For the entries that follow, restate word for word the line containing "own fields. -/", the line containing "SRV_HSTS_SETTLED_WR].any fun g => g.id == f.id) = false) (h", and every line that lies between them.

● **Dataset records**:
--- START ---
theorem linkSend_get (a : Nat) (r : HlkReq) (s : State) : (linkSend a r s).get f i = s.get f i := by
  unfold linkSend
  split <;> rfl

end

/-- A number that fits its field is read back. -/
theorem sgn_uns {w : Nat} {v : Int} (h1 : -(2 ^ w : Int) ≤ v) (h2 : v < 2 ^ w) : sgn (w + 1) (uns (w + 1) v % 2 ^ (w + 1)) = v := by
  have hp : (0 : Int) < 2 ^ w := by positivity
  have he : ((2 ^ w : Nat) : Int) = 2 ^ w := by push_cast; rfl
  have hs : (2 ^ (w + 1) : Int) = 2 * 2 ^ w := by ring
  have hsn : (2 ^ (w + 1) : Nat) = 2 * 2 ^ w := by ring
  have hlt : uns (w + 1) v < 2 ^ (w + 1) := by
    have := Int.emod_lt_of_pos v (show (0 : Int) < 2 ^ (w + 1) by positivity)
    have h0 := Int.emod_nonneg v (show (2 ^ (w + 1) : Int) ≠ 0 by positivity)
    unfold uns
    omega
  unfold sgn
  rw [Nat.mod_mod, Nat.mod_eq_of_lt hlt, Nat.add_sub_cancel]
  unfold uns
  rcases lt_or_ge v 0 with hv | hv
  · have hm : v % 2 ^ (w + 1) = v + 2 ^ (w + 1) := by
      rw [← Int.add_emod_right, Int.emod_eq_of_lt (by omega) (by omega)]
    rw [hm, if_neg (by omega)]
    omega
  · have hm : v % 2 ^ (w + 1) = v := Int.emod_eq_of_lt hv (by omega)
    rw [hm, if_pos (by omega)]
    omega

/-! ## Loading and unloading (R288, R289) -/

/-- The driver and the state of an actuator that starts to load. -/
theorem startLoad_of (a : Fin 4) (s : State) : (startLoad a s).is SRV_STS_STATE a 1 = true ∧ (startLoad a s).on SRV_DRVEN a = true ∧
    (startLoad a s).bit SRV_RET_STS_PARKED 0 a = false ∧ (startLoad a s).bit SRV_RET_STS_ENGAGED 0 a = false := by
  have hf {f : Field} {i : Nat} (h1 : SRV_GOODN.id ≠ f.id) (h2 : SRV_BADN.id ≠ f.id) (x : Nat) (t : State) :
      (t.setMany x [(SRV_GOODN, 0), (SRV_BADN, 0)]).get f i = t.get f i := by
    rw [State.setMany_cons, State.setMany_cons, State.setMany_nil, get_set_ne _ _ _ _ h2, get_set_ne _ _ _ _ h1]
  unfold startLoad
  extract_lets t t2 i t3
  rw [State.is_eq, State.on_eq, State.bit_eq, State.bit_eq, forAll_get (hf (by decide +kernel) (by decide +kernel)),
    forAll_get (hf (by decide +kernel) (by decide +kernel)), forAll_get (hf (by decide +kernel) (by decide +kernel)),
    forAll_get (hf (by decide +kernel) (by decide +kernel))]
  refine ⟨?_, ?_, ?_, ?_⟩
  · simp (disch := decide +kernel) [t3, t2, t, State.setI_eq, State.setBit_eq]
  · simp (disch := decide +kernel) [t3, t2, t, State.setI_eq, State.setBit_eq]
  · simp (disch := decide +kernel) [t3, t2, t, State.setI_eq, State.setBit_eq, testBit_withBit]
  · simp (disch := decide +kernel) [t3, t2, t, State.setI_eq, State.setBit_eq, testBit_withBit]

/-- A stroke that starts to move changes the head's own fields. -/
theorem startStroke_get {f : Field} (hf : ([SRV_MVEL, SRV_MREF, SRV_MGOAL, SRV_HSTS_MODE, SRV_RDN, SRV_WRN, SRV_HSTS_SETTLED_RD,
    SRV_HSTS_SETTLED_WR].any fun g => g.id == f.id) = false) (h i : Nat) (goal : Int) (s : State) :
    (startStroke h goal s).get f i = s.get f i := by
  simp only [List.any_cons, List.any_nil, Bool.or_false, Bool.or_eq_false_iff, beq_eq_false_iff_ne] at hf
  obtain ⟨h1, h2, h3, h4, h5, h6, h7, h8⟩ := hf
  unfold startStroke
  extract_lets t
  have ht : t.get f i = s.get f i := by
    unfold t
    split
    · rfl
    · rw [State.setI_eq, get_set_ne _ _ _ _ h2, get_set_ne _ _ _ _ h1]
  simp only [State.setMany_cons, State.setMany_nil, State.setI_eq, get_set_ne _ _ _ _ h3, get_set_ne _ _ _ _ h4, get_set_ne _ _ _ _ h5,
    get_set_ne _ _ _ _ h6, get_set_ne _ _ _ _ h7, get_set_ne _ _ _ _ h8, ht]

/-- A VCM seek puts the actuator in SEEK, toward its target. -/
theorem vcmSeek_of (a : Nat) (from0 target : Int) (s : State) : (vcmSeek a from0 target s).get SRV_STS_STATE a = 2 ∧
    (vcmSeek a from0 target s).get SRV_ARM a = uns SRV_ARM.width target % 2 ^ SRV_ARM.width := by
  unfold vcmSeek
  extract_lets nh fits u t t2
  have hf {f : Field} {i : Nat} (hs : ([SRV_MVEL, SRV_MREF, SRV_MGOAL, SRV_HSTS_MODE, SRV_RDN, SRV_WRN, SRV_HSTS_SETTLED_RD,
      SRV_HSTS_SETTLED_WR].any fun g => g.id == f.id) = false) (x : Nat) (v : State) :
      (if engaged x v then startStroke x (target - armDemand x (targetPos x v) v) v else v).get f i = v.get f i := by
    split
    · exact startStroke_get hs ..
    · rfl
  rw [forAll_get (hf (by decide +kernel)), forAll_get (hf (by decide +kernel))]
  constructor
  · simp (disch := decide +kernel) [t2, State.setI_eq, State.bump_eq]
    rfl
  · simp (disch := decide +kernel) [t2, State.setI_eq, State.bump_eq]

/-! ## Retract (R290–R292) -/

/-- The engine's drive changes the DAC alone. -/
theorem retractDrive_get {f : Field} (h : SRV_DAC.id ≠ f.id) (a i : Nat) (s : State) : (retractDrive a s).get f i = s.get f i := by
  unfold retractDrive vcmDrive
  split
  · exact get_set_ne _ _ _ _ h
  · exact get_set_ne _ _ _ _ h
  · exact get_set_ne _ _ _ _ h
  · rfl

/-- An actuator that the retract engine takes. -/
theorem retract_of {a : Fin 4} {s : State} (ho : s.on SRV_OPEN a = false) (h0 : s.is SRV_STS_STATE a 0 = false)
    (h4 : s.is SRV_STS_STATE a 4 = false) : (retract a s).1.is SRV_STS_STATE a 4 = true ∧ (retract a s).1.on SRV_DRVEN a = true ∧
      (retract a s).1.bit SRV_RET_STS_ENGAGED 0 a = true ∧ (retract a s).1.bit SRV_RET_STS_PARKED 0 a = false ∧
      (retract a s).1.get SRV_PHASE a = if velocityKnown a s then 1 else 2 := by
  have hf {f : Field} {i : Nat} (h1 : SRV_HSTS_SAT.id ≠ f.id) (h2 : SRV_SATN.id ≠ f.id) (h3 : SRV_PES_S.id ≠ f.id) (x : Nat) (t : State) :
      (t.setMany (12 * a + x) [(SRV_HSTS_SAT, 0), (SRV_SATN, 0), (SRV_PES_S, 0)]).get f i = t.get f i := by
    rw [State.setMany_cons, State.setMany_cons, State.setMany_cons, State.setMany_nil, get_set_ne _ _ _ _ h3, get_set_ne _ _ _ _ h2,
      get_set_ne _ _ _ _ h1]
  have hend {f : Field} {i : Nat} (h1 : SRV_HSTS_SAT.id ≠ f.id) (h2 : SRV_SATN.id ≠ f.id) (h3 : SRV_PES_S.id ≠ f.id) (hd : SRV_DAC.id ≠ f.id)
      (u : State) : (linkSend a ⟨4, 0xF, 0, 0, none⟩ (forBelow 12 (fun p u => u.setMany (12 * a + p) [(SRV_HSTS_SAT, 0), (SRV_SATN, 0), (SRV_PES_S, 0)])
        (retractDrive a u))).get f i = u.get f i := by
    rw [linkSend_get, forBelow_get (hf h1 h2 h3), retractDrive_get hd]
  unfold retract
  rw [ho, h0, h4]
  dsimp only
  rw [if_neg (by decide), if_neg (by decide), if_neg (by decide), State.is_eq, State.on_eq, State.bit_eq, State.bit_eq]
  simp (disch := decide +kernel) only [hend]
  refine ⟨?_, ?_, ?_, ?_, ?_⟩
  · simp (disch := decide +kernel) [State.setBit_eq, State.bump_eq]
    rfl
  · simp (disch := decide +kernel) [State.setBit_eq, State.bump_eq]
  · simp (disch := decide +kernel) [State.setBit_eq, State.bump_eq, testBit_withBit]
    exact lt_of_lt_of_eq a.isLt rfl
  · simp (disch := decide +kernel) [State.setBit_eq, State.bump_eq, testBit_withBit]
  · simp (disch := decide +kernel) [State.setBit_eq, State.bump_eq]
    split <;> rfl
--- END ---
● **Reply**:
/-- A stroke that starts to move changes the head's own fields. -/
theorem startStroke_get {f : Field} (hf : ([SRV_MVEL, SRV_MREF, SRV_MGOAL, SRV_HSTS_MODE, SRV_RDN, SRV_WRN, SRV_HSTS_SETTLED_RD,
    SRV_HSTS_SETTLED_WR].any fun g => g.id == f.id) = false) (h i : Nat) (goal : Int) (s : State) :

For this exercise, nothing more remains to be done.